C’est le second et, jusqu’à date, le dernier procès en ce sens dans l’histoire d’Haïti. Le premier eut lieu sous l’administration du président Nord Alexis. A la grande différence, celui de dernier était engagé contre les anciens fonctionnaires du gouvernement de Tirésias Simon Sam et non contre ses collaborateurs qui pataugeaient dans la corruption. J. C. Duvalier, lui, eut le courage de faire arrêter et juger ses propres collaborateurs impliqués dans l’affaire des Timbres.
Cinquante ans plus tard, il reste un symbole de la lutte (parfois inachevée) contre la corruption au sein de l’administration publique haitienne. L’affaire débute par une commande officielle de timbres-poste reproduisant les aquarelles du naturaliste Jean-Jacques Audubon. Le marché, confié à une firme new-yorkaise, aurait été frauduleusement gonflé, provoquant un scandale financier et fiscal impliquant plusieurs hauts responsables.
Le gouvernement, sous pression, décide de traduire les suspects en justice. Parmi les inculpés figuraient des personnalités proches du pouvoir comme le secrétaire d’État au Commerce et à l’Industrie, le Dr Serge Fourcand, Frantz Leroy, Eugène et Pierre-Richard Maximilien, ainsi que Fritz Denis. Dès l’ouverture du procès, du 26 août au 8 septembre 1975, l’affaire fit grand bruit, attirant l’attention sur le commissaire du gouvernement Rodrigue Casimir et sur plusieurs ténors du barreau qui s’illustrèrent brillamment : Théodore Achille et Gérard Gourgue, entre autres.
Au terme des audiences, trois des inculpés : le Dr Fourcand, Fritz Denis et Pierre-Richard Maximilien furent relaxés pour absence de preuves. Les autres, condamnés à diverses peines, bénéficièrent néanmoins d’une grâce moins d’un an plus tard.
Un héritage contrasté
Le procès des Timbres fut présenté à l’époque comme un tournant , un État décidé à combattre la corruption et à rappeler que nul n’était intouchable.
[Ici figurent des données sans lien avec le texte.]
-- ==== Sys2Proof/Machine/Control.lean ====
section
/-!
DEFINITION. The B-form control instructions but TAIL and EXIT, and the SYS group (R212 to R223).
-/
namespace Sys2Proof.Machine

/-! ## Branches (R180, R213) -/

/-- A word whose lanes each go to a program counter of their own, or trap. The body sees the thread after collection; its own trap
comes before that of a poisoned operand (R365). -/
def laneJump (a : Option SrcSpec) (f : Env → Thread → Got → Except Trap Thread) : LaneFn := fun e l t =>
  match collect e l t none a none none with
  | .error tr => trapLane e t tr
  | .ok g =>
    match f e t g with
    | .error tr => trapLane e t tr
    | .ok t' => if g.poisoned then trapLane e t poisonTrap else ⟨t', none⟩

/-- The target of a relative branch (R180). -/
def relTarget (pc : Word) (off : BitVec 30) : Word := ptrAdd pc (8 * off.toInt)

/-- A jump to a whole pointer: bits 2:0 not zero raise trap 0x0E (R213). -/
def jumpTo (t : Thread) (a : Word) : Except Trap Thread :=
  if a.toNat % 8 ≠ 0 then .error ⟨0x0E, a⟩ else .ok { t with pc := a }

def execBra (g : Guard) (_hint : Hint) (off : BitVec 30) (s : State) : Host.Outcome State Fault Refusal :=
  lanewise g (laneJump none (fun _ t r => .ok { r.t with pc := relTarget t.pc off })) s
def execBrx (g : Guard) (_hint : Hint) (a : Operand) (s : State) : Host.Outcome State Fault Refusal :=
  lanewise g (laneJump (srcO .whole a) (fun _ _ r => jumpTo r.t r.a)) s
/-- The return pointer is the branch word's address plus 8 with the program counter's tag (R213). -/
def execCall (g : Guard) (_hint : Hint) (l : Fin 128) (off : BitVec 30) (s : State) : Host.Outcome State Fault Refusal :=
  lanewise g (laneJump none (fun _ t r => .ok { r.t.setV l.val (nextPc t.pc) with pc := relTarget t.pc off })) s
def execCallx (g : Guard) (_hint : Hint) (l : Fin 128) (a : Operand) (s : State) : Host.Outcome State Fault Refusal :=
  lanewise g (laneJump (srcO .whole a) (fun _ t r => jumpTo (r.t.setV l.val (nextPc t.pc)) r.a)) s
def execRtn (g : Guard) (_hint : Hint) (a : Operand) (s : State) : Host.Outcome State Fault Refusal :=
  lanewise g (laneJump (srcO .whole a) (fun _ _ r => jumpTo r.t r.a)) s

/-! ## Waiting (R215, R216) -/

/-- A thread that reaches CONV waits there; its program counter stays at the word until the release (R215). -/
def execConv (s : State) : Host.Outcome State Fault Refusal :=
  issued s (fun i =>
    (s.runLanes i (fun _ _ t => ⟨{ t with status := .wait .conv }, none⟩)).pushOnce (.convRelease i.core i.slot))

/-- Slots of the other ready threads of a thread's lane (R216): resident, running and not in a YIELD interval. DESIGN CHOICE (log entry 64): those
that are ready when YIELD executes; one that becomes ready later is not waited for. -/
def State.lanePeers (s : State) (i : Issue) (lane : Nat) : List Nat :=
  (List.range 8).filter (fun k =>
    let slot := (i.slot / 8) * 8 + k
    slot ≠ i.slot &&
      (match s.thread? ((i.core * 32 + slot) * 32 + lane) with
        | some t => decide (t.status = .run) && t.yieldAt.isNone
        | none => false))

/-- YIELD (R216): the interval begins, and the event YIELD_EXPIRY ends it. -/
def execYield (g : Guard) (s : State) : Host.Outcome State Fault Refusal :=
  issued s (fun i =>
    let s1 := s.runLanes i (runLane g (fun _ l t =>
      ⟨{ t.advance with yieldAt := some (s.cycle, s.lanePeers i l) }, none⟩))
    let chosen := match s.group? i.group with
      | none => []
      | some gr => i.lanes.filter (fun l => match Table.find gr.threads l with
        | some t => t.selected g
        | none => false)
    s1.pushAll (chosen.map (fun l => .yieldExpiry i.core i.slot l)))

/-! ## Software traps and NOP (R219) -/

/-- TRAP resumes at the next word. -/
def execTrap (g : Guard) (imm : BitVec 8) (s : State) : Host.Outcome State Fault Refusal :=
  lanewise g (fun e _ t => t.takeTrap e.tvec (nextPc t.pc) ⟨0x17, word imm.toNat⟩) s
/-- BPT resumes at its own word. -/
def execBpt (g : Guard) (imm : BitVec 8) (s : State) : Host.Outcome State Fault Refusal :=
  lanewise g (fun e _ t => t.takeTrap e.tvec t.pc ⟨0x16, word imm.toNat⟩) s
def execNop (g : Guard) (s : State) : Host.Outcome State Fault Refusal :=
  lanewise g (fun _ _ t => ⟨t.advance, none⟩) s

/-! ## Control and status registers (R220, R221) -/

/-- The number of a register (R220). -/
def csrNumber : Csr → Nat
  | .tctl => 0x00 | .astat => 0x01 | .gstat => 0x02 | .lclock => 0x03 | .tvec => 0x08 | .svec => 0x09 | .tmode => 0x0A
  | .tepc => 0x0B | .tcause => 0x0C | .tval => 0x0D | .tsave => 0x0E
  | .lidx n => 0x10 + n.val
  | .lcnt n => 0x18 + n.val

/-- The value read. gstat is as every earlier issue cycle left it (R195). -/
def csrValue (s : State) (e : Env) (l : Nat) (t : Thread) : Csr → Word
  | .tctl => t.tctl
  | .astat => t.astat
  | .gstat => e.g.gseen
  | .lclock => word e.clock.toNat
  | .tvec => e.tvec
  | .svec => e.svec
  | .tmode => t.tmode
  | .tepc => t.tepc
  | .tcause => t.tcause
  | .tval => t.tval
  | .tsave => t.tsave
  | .lidx n => word (s.lidx e.g l n.val)
  | .lcnt n => word (s.lcnt e.g n.val)

/-- Whether a write is a privilege violation (R221). -/
def csrProtected (t : Thread) : Csr → Bool
  | .tvec | .svec | .tmode => true
  | .lidx _ | .lcnt _ => true
  | .tepc | .tcause | .tval | .tsave => !t.inHandler
  | _ => false

/-- The thread's own register written; reserved bits ignore writes (R220). gstat and lclock belong to the group and to
the core. -/
def csrWrite (t : Thread) (w : Word) : Csr → Thread
  | .tctl => { t with tctl := w &&& 1 }
  | .astat => { t with astat := w &&& 0x3F3F }
  | .tepc => { t with tepc := w }
  | .tcause => { t with tcause := w &&& 0xFF }
  | .tval => { t with tval := w }
  | .tsave => { t with tsave := w }
  | _ => t

/-- The functions of CSRW, CSRS and CSRC (R221). -/
inductive CsrFn where
  | write | set | clear
  deriving DecidableEq, Repr

def CsrFn.new (f : CsrFn) (old a : Word) : Word :=
  match f with
  | .write => a
  | .set => old ||| a
  | .clear => old &&& ~~~a

/-- One lane of CSRW, CSRS or CSRC: the privilege check comes first (R365 step 2), then the old value goes to dst and
the register is written. -/
def csrLane (s : State) (f : CsrFn) (pat : LanePat) (d : Operand) (csr : Csr) (a : Src) : LaneFn := fun e l t =>
  if csrProtected t csr then trapLane e t ⟨0x19, word (csrNumber csr)⟩
  else lane (some d) (srcP pat .whole a) none none
    (fun r =>
      let old := csrValue s e l t csr
      .ok (csrWrite (r.t.put r.d old) (f.new old r.a) csr)) e l t

/-- The values of A in the lanes of an issue that the word selects and that take no trap, in lane order. -/
def csrSources (e : Env) (i : Issue) (g : Guard) (pat : LanePat) (d : Operand) (a : Src) : List Word :=
  e.g.threads.filterMap (fun p =>
    if i.lanes.contains p.1 && p.2.selected g then
      match collect e p.1 p.2 (some d) (srcP pat .whole a) none none with
      | .ok r => if r.poisoned then none else some r.a
      | .error _ => none
    else none)

def orWords : List Word → Word
  | [] => 0
  | w :: l => w ||| orWords l

/-- The bits of gstat that one word clears and sets, over its threads (R194). -/
def gstatBits (f : CsrFn) (l : List Word) : Word × Word :=
  match f with
  | .write => (orWords (l.map (fun w => ~~~w)), orWords l)
  | .set => (0, orWords l)
  | .clear => (orWords l, 0)

/-- What a write of lclock raises the clock to: the value, when that is later by fewer than 2^13 ticks (R80). Like every jump it raises the
die's reference and waits under the lead limit (R88). -/
def lclockWrite (clock : BitVec 16) (w : Word) : BitVec 16 :=
  let v := BitVec.ofNat 16 (bits w 15 0)
  if 0 < (v - clock).toNat ∧ (v - clock).toNat < 2 ^ 13 then v else clock

/-- The part of a CSR write that the group or the core holds. -/
def csrShared (s : State) (i : Issue) (f : CsrFn) (csr : Csr) (l : List Word) : State :=
  match csr with
  | .gstat =>
    (match s.group? i.group with
      | none => s
      | some g => s.setGroup i.group (g.updateGstat (gstatBits f l).1 (gstatBits f l).2))
  | .lclock => l.foldl (fun s w => s.jumpTo i.core (lclockWrite (s.coreOf i.core).clock w)) s
  | _ => s

/-- The group status register is updated in issue order (R195): a word that reads or writes it waits while an MMA of the group, issued before
it, may still set MSAT (R291; log entry 73). -/
def State.satPending (s : State) (group : Nat) : Bool :=
  let m := (s.coreOf (coreOfGroup group)).matrix
  decide (m.holder = some group) && !m.mmas.isEmpty

/-- Whether a CSR word has to wait at its word: for an MMA's MSAT, or because the jump that it asks for stands under the lead limit (R88), with
the state after the exchanges that it may wait for at once. -/
def csrWaits (s : State) (i : Issue) (csr : Csr) (l : List Word) : Option State :=
  match csr with
  | .gstat => if s.satPending i.group then some s else none
  | .lclock =>
    let t := l.foldl lclockWrite (s.coreOf i.core).clock
    let s' := s.awaitLead (dieOfCore i.core) t 16
    if t ≠ (s.coreOf i.core).clock ∧ s'.leads (dieOfCore i.core) t = false then some s' else none
  | _ => none

/-- CSRW, CSRS and CSRC. -/
def csrModify (f : CsrFn) (g : Guard) (pat : LanePat) (d : Operand) (csr : Csr) (a : Src) (s : State) :
    Host.Outcome State Fault Refusal :=
  issued s (fun i =>
    match s.env? i with
    | none => s
    | some e =>
      match csrWaits s i csr (csrSources e i g pat d a) with
      | some s => s
      | none => csrShared (s.runLanes i (runLane g (csrLane s f pat d csr a))) i f csr (csrSources e i g pat d a))

def execCsrr (g : Guard) (d : Operand) (csr : Csr) (s : State) : Host.Outcome State Fault Refusal :=
  issued s (fun i =>
    match csrWaits s i csr [] with
    | some s => s
    | none => s.runLanes i (runLane g (fun e l t => lanePure d none none none (fun _ => csrValue s e l t csr) e l t)))
def execCsrw (g : Guard) (pat : LanePat) (d : Operand) (csr : Csr) (a : Src) (s : State) :
    Host.Outcome State Fault Refusal := csrModify .write g pat d csr a s
def execCsrs (g : Guard) (pat : LanePat) (d : Operand) (csr : Csr) (a : Src) (s : State) :
    Host.Outcome State Fault Refusal := csrModify .set g pat d csr a s
def execCsrc (g : Guard) (pat : LanePat) (d : Operand) (csr : Csr) (a : Src) (s : State) :
    Host.Outcome State Fault Refusal := csrModify .clear g pat d csr a s

/-! ## System calls and the return from a handler (R222, R223) -/

def execSysc (g : Guard) (fn : BitVec 6) (s : State) : Host.Outcome State Fault Refusal :=
  lanewise g (fun e _ t =>
    if t.inHandler then trapLane e t ⟨0x19, 0⟩
    else ⟨t.enter 0x00 (word fn.toNat) (nextPc t.pc) e.svec, none⟩) s

/-- ERET: trap 0x19 outside a handler, trap 0x0E for a misaligned tepc with tmode unchanged, else the return. -/
def execEret (g : Guard) (s : State) : Host.Outcome State Fault Refusal :=
  lanewise g (fun e _ t =>
    if !t.inHandler then trapLane e t ⟨0x19, 0⟩
    else if t.tepc.toNat % 8 ≠ 0 then trapLane e t ⟨0x0E, t.tepc⟩
    else ⟨t.leave, none⟩) s

end Sys2Proof.Machine
end

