-- ==== Sys2Proof/Machine/Yard.lean ====
section
/-!
DEFINITION. The yard: launch records (R321 to R326), grid start (R329), placement (R334, R335), admission and reservation
(R322, R336).
-/
namespace Sys2Proof.Machine

/-! ## Launch records and packets (R325, R326, R328) -/

def recDomain (v n : Nat) : Nat := field v (32 + 8 * (n - 2)) 1
def recCount (v n : Nat) : Nat := field v (36 + 8 * (n - 2)) 4
def recTop (v : Nat) : Nat := field v 9 1
/-- The declared levels. -/
def recLevels (v : Nat) : List Nat := (List.range (recTop v - 1)).map (fun i => i + 2)
/-- The blocks of a grid: the product of count_3 to count_T (R323). -/
def recBlocks (v : Nat) : Nat := (recLevels v).foldl (fun p n => if n = 2 then p else p * recCount v n) 1

/-- A level's entry: a domain code, its zero bytes, and its count (R322, R323, R325). -/
def levelOk (v n : Nat) : Bool :=
  if recTop v < n then decide (field v (32 + 8 * (n - 2)) 8 = 0)
  else
    decide (1 ≤ recDomain v n) && decide (recDomain v n ≤ 6) && decide (field v (33 + 8 * (n - 2)) 3 = 0) && decide (1 ≤ recCount v n) &&
      decide (recCount v n ≤ (if n = 2 then 32 else 65535)) &&
      (if n = 2 then decide (recDomain v 2 = 1) else decide (1 < recDomain v n) && decide (recDomain v (n - 1) ≤ recDomain v n))

/-- The limits of R321 to R325. -/
def recordFits (v : Nat) : Bool :=
  decide (field v 8 1 = 1) && decide (2 ≤ recTop v) && decide (recTop v ≤ 7) && decide (1 ≤ field v 10 1) && decide (field v 10 1 ≤ 4) &&
    decide (1 ≤ field v 11 1) && decide (field v 11 1 ≤ 128) && decide (field v 12 4 % 4096 = 0) &&
    decide (field v 12 4 + 131072 * field v 10 1 ≤ 1048576) && decide (field v 17 1 ≤ 2) && decide (field v 18 1 ≤ 7) &&
    decide (field v 19 1 < 2) && (decide (field v 20 1 = 0) || (decide (2 ≤ field v 20 1) && decide (field v 20 1 ≤ recTop v))) &&
    decide (field v 21 11 = 0) && decide (field v 80 176 = 0) && [2, 3, 4, 5, 6, 7].all (levelOk v) && decide (recBlocks v ≤ 2 ^ 24)

/-- G = 0 selects the highest declared level whose domain is die or narrower (R325). -/
def recGang (v : Nat) : Nat :=
  if field v 20 1 ≠ 0 then field v 20 1
  else (recLevels v).foldl (fun g n => if recDomain v n ≤ 3 then n else g) 2

/-- The packet's fields that R328 limits. -/
def packetOk (p : Nat) : Bool :=
  decide (field p 21 3 = 0) && decide (field p 40 24 = 0) && (decide (field p 20 1 ≤ 7) || decide (field p 20 1 = 0xFF)) &&
    decide (field p 8 8 % 8 = 0) && decide (field p 0 8 % 64 = 0)

/-- The grid of a packet and its record (R325, R328). -/
def gridOf (ctx queue seq p v now : Nat) (clock : Option (BitVec 16)) : Grid :=
  { ctx := ctx, queue := queue, seq := seq, entry := word (if field p 8 8 = 0 then field v 0 8 else field p 8 8), top := recTop v,
    l1 := field v 10 1, regs := field v 11 1, scratch := field v 12 4, lease := field v 16 1, tiles := field v 17 1,
    priority := if field p 20 1 = 0xFF then field v 18 1 else field p 20 1, restartable := decide (field v 19 1 = 1),
    gang := recGang v, domains := (recLevels v).map (recDomain v), counts := (recLevels v).map (recCount v),
    completion := word (field p 24 8), parent := field p 32 8, pendingBlocks := List.range (recBlocks v), members := [],
    started := now, since := now, relaunch := [], clock := clock, order := 0 }

/-! ## Cores as the yard sees them (R334) -/

/-- What a core still has for blocks: the L1 of the blocks it hosts, the scratchpad and slots they take, a matrix holder, the
registers taken in each bank pool of a lane of each lane-set, and the block that reserves it. -/
structure Room where
  core : Nat
  ok : Bool
  l1 : Option Nat
  scratch : Nat
  slots : List Nat
  matrix : Bool
  regs : List Nat
  reserved : Option Nat
  deriving DecidableEq, Repr

/-- Registers that a thread takes in each bank pool (R118). -/
def poolRegs (p : Nat) : Nat := (p + 3) / 4

def State.regsOf (s : State) (g : Group) : Nat :=
  match s.grid? g.grid with
  | some gr => poolRegs gr.regs
  | none => 0

def State.room (s : State) (core : Nat) : Room :=
  let blocks := (s.blocks.filter (fun p => decide (p.2.core = core))).map (fun p => p.2)
  let groups := s.groups.filter (fun p => decide (p.1 / 32 = core))
  let k := s.coreOf core
  { core := core, ok := k.inService,
    l1 := blocks.head?.map (fun b => match s.grid? b.grid with | some g => g.l1 | none => k.l1cfg),
    scratch := blocks.foldl (fun n b => n + b.scratch) 0, slots := groups.map (fun p => p.1 % 32), matrix := k.matrix.holder.isSome,
    regs := (List.range 4).map (fun ls =>
      (groups.filter (fun p => decide (p.1 % 32 / 8 = ls))).foldl (fun n p => n + s.regsOf p.2) 0),
    reserved := k.reserved }

def State.rooms (s : State) : List Room := (List.range Config.numCores).map s.room

/-- A core that hosts no block. -/
def Room.emptied (r : Room) : Room :=
  { r with l1 := none, scratch := 0, slots := [], matrix := false, regs := [0, 0, 0, 0], reserved := none }

def Room.free (r : Room) : Nat := if r.ok then 32 - r.slots.length else 0

/-- The lowest free slot whose lane-set has registers for one more group. -/
def Room.slot? (r : Room) (p4 : Nat) : Option Nat :=
  (List.range 32).find? (fun n => !(r.slots.contains n) && decide (r.regs.getD (n / 8) 128 + p4 ≤ 128))

def Room.takeSlot (r : Room) (p4 n : Nat) : Room :=
  { r with slots := n :: r.slots, regs := (List.range 4).map (fun ls => r.regs.getD ls 0 + (if n / 8 = ls then p4 else 0)) }

/-- Slots for a number of groups. -/
def Room.takeSlots (r : Room) (p4 : Nat) : Nat → Option (Room × List Nat)
  | 0 => some (r, [])
  | k + 1 =>
    match r.slot? p4 with
    | none => none
    | some n =>
      match (r.takeSlot p4 n).takeSlots p4 k with
      | none => none
      | some (r', l) => some (r', n :: l)

/-- Whether a block fits a core, with the core as it is afterwards and the slots of its groups (R334); a core reserved by another
block takes nothing else (R336). -/
def Room.fit (r : Room) (g : Grid) (key : Nat) : Option (Room × List Nat) :=
  let l1Ok : Bool := match r.l1 with
    | some n => decide (n = g.l1)
    | none => true
  let mine : Bool := match r.reserved with
    | some k => decide (k = key)
    | none => true
  if r.ok && mine && l1Ok && decide (r.scratch + g.scratch + 131072 * g.l1 ≤ 1048576) && (decide (g.tiles = 0) || !r.matrix) then
    match r.takeSlots (poolRegs g.regs) (g.lcnt 1) with
    | none => none
    | some (r, l) =>
      some ({ r with l1 := some g.l1, scratch := r.scratch + g.scratch, matrix := r.matrix || decide (g.tiles ≠ 0), reserved := none }, l)
  else none

/-! ## Placement (R322, R334, R335) -/

/-- The instance of a domain that a core lies in (R322). -/
def instOf (domain core : Nat) : Nat :=
  match domain with
  | 1 => core
  | 2 => core / 4
  | 3 => core / 40
  | 4 => core / 80
  | _ => 0

/-- One block's place. -/
structure Place where
  block : Nat
  core : Nat
  slots : List Nat
  deriving DecidableEq, Repr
Pourtant, la clémence finale accordée par le pouvoir nourrit les soupçons d’un procès avant tout politique, destiné à donner des gages de fermeté sans rompre réellement avec le système d’impunité.
Cinquante ans après, ce procès continue d’interroger. Pour les uns, il incarne une rareté historique : un moment où des dignitaires furent publiquement mis en accusation. Pour d’autres, il illustre les limites structurelles de la justice haïtienne, incapable d’aller au bout de ses propres verdicts.
En 2025, alors que la corruption demeure l’un des plus grands défis du pays, le souvenir du procès des Timbres revient comme une leçon incomplète ,un rappel que la justice ne doit pas être un instrument de circonstance, mais le fondement d’un véritable État de droit.